## Record set
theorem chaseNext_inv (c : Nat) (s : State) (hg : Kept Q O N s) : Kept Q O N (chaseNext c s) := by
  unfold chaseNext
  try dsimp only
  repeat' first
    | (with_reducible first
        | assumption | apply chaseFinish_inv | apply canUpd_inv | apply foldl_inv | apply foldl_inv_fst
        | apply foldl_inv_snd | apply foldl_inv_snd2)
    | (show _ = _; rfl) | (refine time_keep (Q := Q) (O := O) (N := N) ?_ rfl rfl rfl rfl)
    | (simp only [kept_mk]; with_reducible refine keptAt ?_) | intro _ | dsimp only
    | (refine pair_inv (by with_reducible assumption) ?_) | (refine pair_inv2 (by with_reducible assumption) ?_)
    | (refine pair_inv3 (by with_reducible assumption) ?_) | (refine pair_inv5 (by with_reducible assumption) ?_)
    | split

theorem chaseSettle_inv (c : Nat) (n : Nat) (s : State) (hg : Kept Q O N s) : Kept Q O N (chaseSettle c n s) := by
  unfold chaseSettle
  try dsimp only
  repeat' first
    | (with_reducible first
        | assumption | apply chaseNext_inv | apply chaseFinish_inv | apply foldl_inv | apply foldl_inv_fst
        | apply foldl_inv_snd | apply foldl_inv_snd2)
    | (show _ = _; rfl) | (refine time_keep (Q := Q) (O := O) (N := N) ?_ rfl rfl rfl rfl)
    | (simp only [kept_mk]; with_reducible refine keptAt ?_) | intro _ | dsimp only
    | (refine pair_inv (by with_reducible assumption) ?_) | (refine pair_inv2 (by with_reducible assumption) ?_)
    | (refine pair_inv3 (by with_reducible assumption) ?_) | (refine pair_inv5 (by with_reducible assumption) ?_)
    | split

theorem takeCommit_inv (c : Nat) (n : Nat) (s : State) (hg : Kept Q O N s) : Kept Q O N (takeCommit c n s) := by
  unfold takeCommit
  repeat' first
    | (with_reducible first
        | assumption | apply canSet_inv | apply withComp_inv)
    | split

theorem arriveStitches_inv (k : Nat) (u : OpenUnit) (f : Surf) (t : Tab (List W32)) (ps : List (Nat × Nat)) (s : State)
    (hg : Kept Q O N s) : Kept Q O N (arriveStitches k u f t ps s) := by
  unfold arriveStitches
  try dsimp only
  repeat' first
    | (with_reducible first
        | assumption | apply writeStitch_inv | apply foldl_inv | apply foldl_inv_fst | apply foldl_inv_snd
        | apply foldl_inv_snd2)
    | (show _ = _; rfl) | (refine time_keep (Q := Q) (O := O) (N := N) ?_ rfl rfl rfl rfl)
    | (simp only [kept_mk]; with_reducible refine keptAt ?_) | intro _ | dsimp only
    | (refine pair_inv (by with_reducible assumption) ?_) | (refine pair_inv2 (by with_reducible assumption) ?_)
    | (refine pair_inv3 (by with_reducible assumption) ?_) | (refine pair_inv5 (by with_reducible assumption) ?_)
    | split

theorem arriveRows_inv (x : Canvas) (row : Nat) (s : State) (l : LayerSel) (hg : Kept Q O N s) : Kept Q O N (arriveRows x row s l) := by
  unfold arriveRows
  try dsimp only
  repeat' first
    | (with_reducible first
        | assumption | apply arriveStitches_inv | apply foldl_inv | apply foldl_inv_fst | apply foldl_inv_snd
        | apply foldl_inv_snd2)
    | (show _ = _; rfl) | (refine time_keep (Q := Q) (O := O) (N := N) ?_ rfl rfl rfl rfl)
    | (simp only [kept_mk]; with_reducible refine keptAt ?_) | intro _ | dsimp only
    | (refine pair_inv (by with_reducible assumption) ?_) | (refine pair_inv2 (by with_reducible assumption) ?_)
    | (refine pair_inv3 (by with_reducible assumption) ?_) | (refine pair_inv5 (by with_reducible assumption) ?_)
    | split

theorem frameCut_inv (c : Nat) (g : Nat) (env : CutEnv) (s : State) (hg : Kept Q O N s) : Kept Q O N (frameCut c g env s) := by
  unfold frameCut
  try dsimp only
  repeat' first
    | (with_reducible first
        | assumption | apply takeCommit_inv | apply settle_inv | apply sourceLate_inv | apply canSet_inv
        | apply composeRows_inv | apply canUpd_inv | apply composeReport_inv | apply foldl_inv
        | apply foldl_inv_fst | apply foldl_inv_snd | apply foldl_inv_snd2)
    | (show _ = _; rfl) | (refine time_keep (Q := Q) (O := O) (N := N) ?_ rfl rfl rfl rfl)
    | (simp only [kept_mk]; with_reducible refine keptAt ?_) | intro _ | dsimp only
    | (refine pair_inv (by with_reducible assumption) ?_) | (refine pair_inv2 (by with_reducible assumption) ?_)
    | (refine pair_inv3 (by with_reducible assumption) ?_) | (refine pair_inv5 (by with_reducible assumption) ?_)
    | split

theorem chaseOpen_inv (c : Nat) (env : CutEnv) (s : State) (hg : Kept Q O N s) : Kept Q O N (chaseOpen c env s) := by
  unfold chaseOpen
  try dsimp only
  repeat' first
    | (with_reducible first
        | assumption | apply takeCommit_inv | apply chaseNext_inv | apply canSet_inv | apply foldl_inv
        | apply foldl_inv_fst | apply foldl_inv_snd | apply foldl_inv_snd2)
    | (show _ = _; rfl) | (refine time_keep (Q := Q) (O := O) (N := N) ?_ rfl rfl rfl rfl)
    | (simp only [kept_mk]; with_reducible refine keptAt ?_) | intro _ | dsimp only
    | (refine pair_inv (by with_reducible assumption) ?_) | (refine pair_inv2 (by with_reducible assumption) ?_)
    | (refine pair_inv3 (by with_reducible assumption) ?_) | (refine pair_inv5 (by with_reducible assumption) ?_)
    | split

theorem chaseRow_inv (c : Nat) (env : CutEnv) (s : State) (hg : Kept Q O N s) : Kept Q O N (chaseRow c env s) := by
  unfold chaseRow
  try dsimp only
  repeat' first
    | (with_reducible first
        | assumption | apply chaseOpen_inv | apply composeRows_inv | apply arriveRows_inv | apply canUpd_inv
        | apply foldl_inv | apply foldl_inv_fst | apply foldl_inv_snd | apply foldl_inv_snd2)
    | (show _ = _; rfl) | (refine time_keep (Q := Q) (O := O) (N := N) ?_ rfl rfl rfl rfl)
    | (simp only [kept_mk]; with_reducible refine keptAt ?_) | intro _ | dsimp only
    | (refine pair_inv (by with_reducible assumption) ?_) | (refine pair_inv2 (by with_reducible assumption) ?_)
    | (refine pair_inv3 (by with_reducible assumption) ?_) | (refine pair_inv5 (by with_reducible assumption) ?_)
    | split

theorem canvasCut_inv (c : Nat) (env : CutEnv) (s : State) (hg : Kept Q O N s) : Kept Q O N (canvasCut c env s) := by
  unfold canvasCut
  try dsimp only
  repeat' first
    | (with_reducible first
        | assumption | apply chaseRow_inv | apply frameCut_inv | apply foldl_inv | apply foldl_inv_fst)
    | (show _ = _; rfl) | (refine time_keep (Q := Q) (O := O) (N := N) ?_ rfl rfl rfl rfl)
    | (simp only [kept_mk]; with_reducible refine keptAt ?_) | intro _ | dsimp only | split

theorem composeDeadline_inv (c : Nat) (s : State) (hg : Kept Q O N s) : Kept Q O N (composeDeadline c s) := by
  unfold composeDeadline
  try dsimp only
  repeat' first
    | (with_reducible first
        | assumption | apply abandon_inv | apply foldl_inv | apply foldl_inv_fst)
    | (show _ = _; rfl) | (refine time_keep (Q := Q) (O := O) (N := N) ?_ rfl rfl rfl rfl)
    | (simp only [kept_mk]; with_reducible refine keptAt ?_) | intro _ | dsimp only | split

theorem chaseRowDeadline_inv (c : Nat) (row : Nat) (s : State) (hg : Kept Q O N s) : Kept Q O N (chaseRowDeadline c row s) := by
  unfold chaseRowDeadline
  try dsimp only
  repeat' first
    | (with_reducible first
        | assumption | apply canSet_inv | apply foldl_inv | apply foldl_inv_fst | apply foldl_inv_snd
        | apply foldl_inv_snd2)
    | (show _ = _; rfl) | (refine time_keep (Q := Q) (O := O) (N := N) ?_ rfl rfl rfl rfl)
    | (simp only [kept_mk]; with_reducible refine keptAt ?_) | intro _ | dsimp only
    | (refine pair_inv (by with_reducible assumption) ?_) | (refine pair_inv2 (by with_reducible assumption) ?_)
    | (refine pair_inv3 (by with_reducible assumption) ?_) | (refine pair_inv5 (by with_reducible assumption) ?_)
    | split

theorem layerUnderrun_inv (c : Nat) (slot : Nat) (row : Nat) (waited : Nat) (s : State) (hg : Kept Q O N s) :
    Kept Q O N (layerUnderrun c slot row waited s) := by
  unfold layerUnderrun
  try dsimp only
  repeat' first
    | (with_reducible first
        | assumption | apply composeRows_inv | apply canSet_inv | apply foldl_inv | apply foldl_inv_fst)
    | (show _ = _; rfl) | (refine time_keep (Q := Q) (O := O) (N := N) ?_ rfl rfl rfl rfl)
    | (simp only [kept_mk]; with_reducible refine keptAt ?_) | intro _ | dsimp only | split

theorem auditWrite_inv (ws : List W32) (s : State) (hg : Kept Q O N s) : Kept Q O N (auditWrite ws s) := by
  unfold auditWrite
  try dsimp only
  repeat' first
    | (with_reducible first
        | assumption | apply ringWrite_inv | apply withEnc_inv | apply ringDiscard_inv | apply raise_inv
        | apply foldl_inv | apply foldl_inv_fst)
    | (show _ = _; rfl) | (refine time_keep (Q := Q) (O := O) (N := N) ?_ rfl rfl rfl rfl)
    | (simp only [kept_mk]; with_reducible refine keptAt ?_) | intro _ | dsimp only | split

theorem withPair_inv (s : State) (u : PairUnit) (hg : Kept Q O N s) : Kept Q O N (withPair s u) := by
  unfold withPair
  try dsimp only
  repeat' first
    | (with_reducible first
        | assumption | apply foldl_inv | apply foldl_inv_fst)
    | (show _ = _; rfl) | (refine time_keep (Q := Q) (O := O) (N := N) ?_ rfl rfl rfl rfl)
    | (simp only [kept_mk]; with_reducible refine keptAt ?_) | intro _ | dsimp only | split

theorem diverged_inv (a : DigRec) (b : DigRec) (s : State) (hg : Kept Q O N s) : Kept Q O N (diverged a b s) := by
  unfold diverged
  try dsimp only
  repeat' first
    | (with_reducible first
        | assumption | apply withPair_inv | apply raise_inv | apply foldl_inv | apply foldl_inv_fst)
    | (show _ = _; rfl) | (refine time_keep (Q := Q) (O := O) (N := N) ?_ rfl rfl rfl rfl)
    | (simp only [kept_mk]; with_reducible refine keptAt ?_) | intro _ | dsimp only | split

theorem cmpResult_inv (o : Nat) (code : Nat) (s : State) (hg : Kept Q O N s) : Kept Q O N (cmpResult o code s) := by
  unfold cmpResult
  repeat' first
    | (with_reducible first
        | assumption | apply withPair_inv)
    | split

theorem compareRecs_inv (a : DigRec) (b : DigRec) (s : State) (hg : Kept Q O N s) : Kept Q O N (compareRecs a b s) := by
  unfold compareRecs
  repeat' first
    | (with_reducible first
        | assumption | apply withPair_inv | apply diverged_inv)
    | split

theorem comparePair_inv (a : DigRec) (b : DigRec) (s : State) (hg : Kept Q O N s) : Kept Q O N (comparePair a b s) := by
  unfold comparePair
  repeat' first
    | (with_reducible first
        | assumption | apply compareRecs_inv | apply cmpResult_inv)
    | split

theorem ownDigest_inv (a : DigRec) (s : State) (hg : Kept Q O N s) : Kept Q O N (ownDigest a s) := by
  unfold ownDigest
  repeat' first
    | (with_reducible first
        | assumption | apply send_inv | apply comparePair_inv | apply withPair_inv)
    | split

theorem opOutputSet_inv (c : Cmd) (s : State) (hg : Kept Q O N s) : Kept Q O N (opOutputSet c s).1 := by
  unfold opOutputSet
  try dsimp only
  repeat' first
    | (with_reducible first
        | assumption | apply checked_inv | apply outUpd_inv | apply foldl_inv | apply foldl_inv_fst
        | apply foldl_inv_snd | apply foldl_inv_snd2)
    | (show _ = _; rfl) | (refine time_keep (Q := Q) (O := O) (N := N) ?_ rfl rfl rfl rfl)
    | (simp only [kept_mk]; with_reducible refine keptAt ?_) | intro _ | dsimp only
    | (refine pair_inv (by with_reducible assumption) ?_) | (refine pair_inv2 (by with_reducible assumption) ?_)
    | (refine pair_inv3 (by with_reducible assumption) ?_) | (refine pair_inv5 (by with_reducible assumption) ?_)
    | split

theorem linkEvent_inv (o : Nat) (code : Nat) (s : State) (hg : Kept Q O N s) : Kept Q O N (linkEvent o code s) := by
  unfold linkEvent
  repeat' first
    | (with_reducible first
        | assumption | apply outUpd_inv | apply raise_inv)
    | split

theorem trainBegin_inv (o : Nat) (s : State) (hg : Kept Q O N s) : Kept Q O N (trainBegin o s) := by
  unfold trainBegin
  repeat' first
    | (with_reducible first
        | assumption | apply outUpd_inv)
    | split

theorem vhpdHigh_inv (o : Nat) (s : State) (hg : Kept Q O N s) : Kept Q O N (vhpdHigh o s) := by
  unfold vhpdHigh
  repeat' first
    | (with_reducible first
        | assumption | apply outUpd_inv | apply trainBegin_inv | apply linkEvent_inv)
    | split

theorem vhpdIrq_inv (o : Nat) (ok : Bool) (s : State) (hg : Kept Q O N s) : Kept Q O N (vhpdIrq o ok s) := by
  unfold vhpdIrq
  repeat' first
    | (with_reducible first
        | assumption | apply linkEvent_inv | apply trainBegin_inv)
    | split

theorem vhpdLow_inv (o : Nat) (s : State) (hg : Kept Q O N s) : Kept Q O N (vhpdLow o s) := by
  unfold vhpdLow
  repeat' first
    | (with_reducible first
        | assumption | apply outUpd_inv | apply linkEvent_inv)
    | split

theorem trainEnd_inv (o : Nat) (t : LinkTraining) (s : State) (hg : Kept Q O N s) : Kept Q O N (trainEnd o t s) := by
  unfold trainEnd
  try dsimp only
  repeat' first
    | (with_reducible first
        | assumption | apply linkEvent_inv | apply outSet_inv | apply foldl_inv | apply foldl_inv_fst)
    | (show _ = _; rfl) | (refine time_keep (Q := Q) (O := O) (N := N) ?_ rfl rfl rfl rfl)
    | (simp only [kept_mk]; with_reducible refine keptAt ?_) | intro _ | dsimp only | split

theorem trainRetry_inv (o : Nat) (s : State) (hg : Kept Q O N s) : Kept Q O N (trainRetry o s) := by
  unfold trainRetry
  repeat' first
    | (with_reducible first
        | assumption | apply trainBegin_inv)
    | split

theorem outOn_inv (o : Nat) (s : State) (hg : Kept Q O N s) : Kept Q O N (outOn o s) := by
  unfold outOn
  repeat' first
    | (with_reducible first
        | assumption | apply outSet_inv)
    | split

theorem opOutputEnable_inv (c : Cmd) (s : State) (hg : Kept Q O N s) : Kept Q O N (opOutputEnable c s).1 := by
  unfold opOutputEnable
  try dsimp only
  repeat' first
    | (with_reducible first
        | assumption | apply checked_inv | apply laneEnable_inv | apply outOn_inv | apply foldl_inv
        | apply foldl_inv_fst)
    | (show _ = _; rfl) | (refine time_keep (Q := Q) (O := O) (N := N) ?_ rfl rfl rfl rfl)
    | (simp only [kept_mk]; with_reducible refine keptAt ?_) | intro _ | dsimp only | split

## Problem
In the records above, return precisely the line containing "unfold outOn" and each line that comes after it, up to the final one.

## Result of the exercise
  unfold outOn
  repeat' first
    | (with_reducible first
        | assumption | apply outSet_inv)
    | split

theorem opOutputEnable_inv (c : Cmd) (s : State) (hg : Kept Q O N s) : Kept Q O N (opOutputEnable c s).1 := by
  unfold opOutputEnable
  try dsimp only
  repeat' first
    | (with_reducible first
        | assumption | apply checked_inv | apply laneEnable_inv | apply outOn_inv | apply foldl_inv
        | apply foldl_inv_fst)
    | (show _ = _; rfl) | (refine time_keep (Q := Q) (O := O) (N := N) ?_ rfl rfl rfl rfl)
    | (simp only [kept_mk]; with_reducible refine keptAt ?_) | intro _ | dsimp only | split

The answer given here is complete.